[Try it]
Given the entries that follow, write out exactly the lines starting at the one containing "the provers. -/" and ending at the one containing "its deadline ahead;", both ends included, and only those.

[[ Data provided, beginning ]]

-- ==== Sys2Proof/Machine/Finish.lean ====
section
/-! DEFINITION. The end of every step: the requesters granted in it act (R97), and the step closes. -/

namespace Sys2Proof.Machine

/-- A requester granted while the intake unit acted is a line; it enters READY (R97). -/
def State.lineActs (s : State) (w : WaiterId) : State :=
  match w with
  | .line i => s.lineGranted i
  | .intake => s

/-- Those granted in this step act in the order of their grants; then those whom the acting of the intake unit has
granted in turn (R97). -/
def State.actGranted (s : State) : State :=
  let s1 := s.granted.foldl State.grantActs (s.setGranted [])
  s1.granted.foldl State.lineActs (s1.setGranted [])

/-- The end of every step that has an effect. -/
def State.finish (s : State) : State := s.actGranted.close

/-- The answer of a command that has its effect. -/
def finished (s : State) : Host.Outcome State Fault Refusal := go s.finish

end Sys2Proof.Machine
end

[[ Data provided, end ]]
[[ Data provided, beginning ]]

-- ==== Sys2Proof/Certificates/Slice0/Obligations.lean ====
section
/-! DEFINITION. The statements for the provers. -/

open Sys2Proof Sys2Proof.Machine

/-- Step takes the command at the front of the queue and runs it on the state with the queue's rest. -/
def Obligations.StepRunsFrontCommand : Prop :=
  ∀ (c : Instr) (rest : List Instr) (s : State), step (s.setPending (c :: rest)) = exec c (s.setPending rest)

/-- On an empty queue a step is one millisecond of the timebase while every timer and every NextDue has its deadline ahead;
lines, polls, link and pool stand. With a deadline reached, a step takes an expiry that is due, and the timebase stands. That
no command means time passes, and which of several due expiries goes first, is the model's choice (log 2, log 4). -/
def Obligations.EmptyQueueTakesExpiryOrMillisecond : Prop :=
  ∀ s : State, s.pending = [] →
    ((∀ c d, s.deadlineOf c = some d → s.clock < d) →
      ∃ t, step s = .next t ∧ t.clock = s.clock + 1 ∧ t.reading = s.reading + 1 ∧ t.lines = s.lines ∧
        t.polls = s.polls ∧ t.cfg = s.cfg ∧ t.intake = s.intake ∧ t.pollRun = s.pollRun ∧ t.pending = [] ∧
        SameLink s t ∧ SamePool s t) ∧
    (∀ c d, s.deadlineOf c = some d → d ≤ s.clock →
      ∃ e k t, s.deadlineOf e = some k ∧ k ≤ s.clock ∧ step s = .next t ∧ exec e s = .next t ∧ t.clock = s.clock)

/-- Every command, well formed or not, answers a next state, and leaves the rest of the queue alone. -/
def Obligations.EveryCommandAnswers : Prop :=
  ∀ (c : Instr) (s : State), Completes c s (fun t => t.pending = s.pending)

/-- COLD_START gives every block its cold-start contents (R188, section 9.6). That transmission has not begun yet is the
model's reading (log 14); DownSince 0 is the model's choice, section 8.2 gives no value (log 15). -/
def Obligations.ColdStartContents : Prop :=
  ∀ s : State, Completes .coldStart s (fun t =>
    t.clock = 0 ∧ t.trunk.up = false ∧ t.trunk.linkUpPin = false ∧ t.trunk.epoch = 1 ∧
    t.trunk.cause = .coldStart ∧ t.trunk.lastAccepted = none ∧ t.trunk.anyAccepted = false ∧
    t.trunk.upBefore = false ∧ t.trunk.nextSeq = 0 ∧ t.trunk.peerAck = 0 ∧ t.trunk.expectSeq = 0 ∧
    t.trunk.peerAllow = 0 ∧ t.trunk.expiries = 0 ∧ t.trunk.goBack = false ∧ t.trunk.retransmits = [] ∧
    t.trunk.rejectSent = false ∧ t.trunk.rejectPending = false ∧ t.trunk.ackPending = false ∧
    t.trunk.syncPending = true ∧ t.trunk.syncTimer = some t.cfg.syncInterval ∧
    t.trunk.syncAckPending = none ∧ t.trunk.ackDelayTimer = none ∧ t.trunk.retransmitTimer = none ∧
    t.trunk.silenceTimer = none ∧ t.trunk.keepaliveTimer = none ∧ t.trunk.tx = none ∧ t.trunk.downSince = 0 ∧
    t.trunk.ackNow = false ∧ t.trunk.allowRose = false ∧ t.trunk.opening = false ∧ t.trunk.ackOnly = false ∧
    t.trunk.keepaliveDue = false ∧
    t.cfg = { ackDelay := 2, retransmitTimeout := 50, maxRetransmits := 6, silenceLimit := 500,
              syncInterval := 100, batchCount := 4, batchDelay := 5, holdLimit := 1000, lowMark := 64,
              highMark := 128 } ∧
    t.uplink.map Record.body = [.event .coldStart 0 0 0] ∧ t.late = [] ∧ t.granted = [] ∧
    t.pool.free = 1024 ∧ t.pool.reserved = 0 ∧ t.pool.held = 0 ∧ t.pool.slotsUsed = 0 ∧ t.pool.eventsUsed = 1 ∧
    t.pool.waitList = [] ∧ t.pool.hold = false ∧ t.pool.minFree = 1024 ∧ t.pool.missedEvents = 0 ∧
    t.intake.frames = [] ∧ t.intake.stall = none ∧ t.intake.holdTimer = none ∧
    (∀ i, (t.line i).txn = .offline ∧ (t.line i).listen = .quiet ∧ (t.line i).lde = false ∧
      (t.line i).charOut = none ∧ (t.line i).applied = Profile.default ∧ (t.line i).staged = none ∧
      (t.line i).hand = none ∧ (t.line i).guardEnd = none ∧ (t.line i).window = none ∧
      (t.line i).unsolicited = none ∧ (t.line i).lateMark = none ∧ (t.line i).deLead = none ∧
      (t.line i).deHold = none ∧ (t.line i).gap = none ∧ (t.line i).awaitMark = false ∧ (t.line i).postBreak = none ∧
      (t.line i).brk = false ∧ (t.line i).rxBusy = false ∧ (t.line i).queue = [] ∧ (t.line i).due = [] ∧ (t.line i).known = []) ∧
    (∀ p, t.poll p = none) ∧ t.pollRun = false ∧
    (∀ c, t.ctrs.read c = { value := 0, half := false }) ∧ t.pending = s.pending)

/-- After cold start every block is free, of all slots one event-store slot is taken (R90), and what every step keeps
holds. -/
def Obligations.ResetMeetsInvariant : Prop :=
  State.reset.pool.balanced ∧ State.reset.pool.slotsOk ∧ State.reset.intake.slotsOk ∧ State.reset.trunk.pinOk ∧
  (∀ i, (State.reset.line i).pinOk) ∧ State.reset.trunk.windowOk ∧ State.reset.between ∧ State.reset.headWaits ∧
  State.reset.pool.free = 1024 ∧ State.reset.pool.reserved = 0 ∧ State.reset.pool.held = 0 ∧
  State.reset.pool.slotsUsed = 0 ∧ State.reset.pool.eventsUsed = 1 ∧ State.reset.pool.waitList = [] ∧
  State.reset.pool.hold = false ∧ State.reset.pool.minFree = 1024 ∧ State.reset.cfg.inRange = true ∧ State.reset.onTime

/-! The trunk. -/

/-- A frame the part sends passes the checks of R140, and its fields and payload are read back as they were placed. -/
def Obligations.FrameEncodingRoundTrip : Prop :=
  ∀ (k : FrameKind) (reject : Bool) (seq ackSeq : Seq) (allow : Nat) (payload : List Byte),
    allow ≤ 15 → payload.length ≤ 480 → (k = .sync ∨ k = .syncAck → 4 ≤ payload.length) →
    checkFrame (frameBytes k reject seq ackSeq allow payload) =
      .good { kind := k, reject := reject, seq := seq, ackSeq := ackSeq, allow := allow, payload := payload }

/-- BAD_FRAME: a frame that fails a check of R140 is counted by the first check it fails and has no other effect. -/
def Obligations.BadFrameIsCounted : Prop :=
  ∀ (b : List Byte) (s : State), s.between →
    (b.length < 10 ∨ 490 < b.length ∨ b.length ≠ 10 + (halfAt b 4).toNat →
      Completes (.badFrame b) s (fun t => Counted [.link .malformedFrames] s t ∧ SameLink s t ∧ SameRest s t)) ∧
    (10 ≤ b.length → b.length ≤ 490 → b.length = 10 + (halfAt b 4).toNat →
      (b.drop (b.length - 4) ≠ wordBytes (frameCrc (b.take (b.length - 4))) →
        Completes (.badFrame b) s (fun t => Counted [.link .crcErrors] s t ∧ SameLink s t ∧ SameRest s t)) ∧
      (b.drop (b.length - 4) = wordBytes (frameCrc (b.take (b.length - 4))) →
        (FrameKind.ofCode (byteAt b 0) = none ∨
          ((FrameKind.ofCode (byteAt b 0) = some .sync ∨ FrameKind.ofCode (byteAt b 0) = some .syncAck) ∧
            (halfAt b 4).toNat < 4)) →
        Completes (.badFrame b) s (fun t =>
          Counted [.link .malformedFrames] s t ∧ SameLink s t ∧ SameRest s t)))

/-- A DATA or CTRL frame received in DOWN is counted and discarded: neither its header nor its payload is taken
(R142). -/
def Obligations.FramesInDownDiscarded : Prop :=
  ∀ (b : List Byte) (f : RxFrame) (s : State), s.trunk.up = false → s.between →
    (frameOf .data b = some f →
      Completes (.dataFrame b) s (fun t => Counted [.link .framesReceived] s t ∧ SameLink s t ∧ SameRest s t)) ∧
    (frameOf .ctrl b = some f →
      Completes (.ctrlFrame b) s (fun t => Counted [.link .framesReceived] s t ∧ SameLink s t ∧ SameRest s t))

[[ Data provided, end ]]

[Final answer]
/-! DEFINITION. The statements for the provers. -/

open Sys2Proof Sys2Proof.Machine

/-- Step takes the command at the front of the queue and runs it on the state with the queue's rest. -/
def Obligations.StepRunsFrontCommand : Prop :=
  ∀ (c : Instr) (rest : List Instr) (s : State), step (s.setPending (c :: rest)) = exec c (s.setPending rest)

/-- On an empty queue a step is one millisecond of the timebase while every timer and every NextDue has its deadline ahead;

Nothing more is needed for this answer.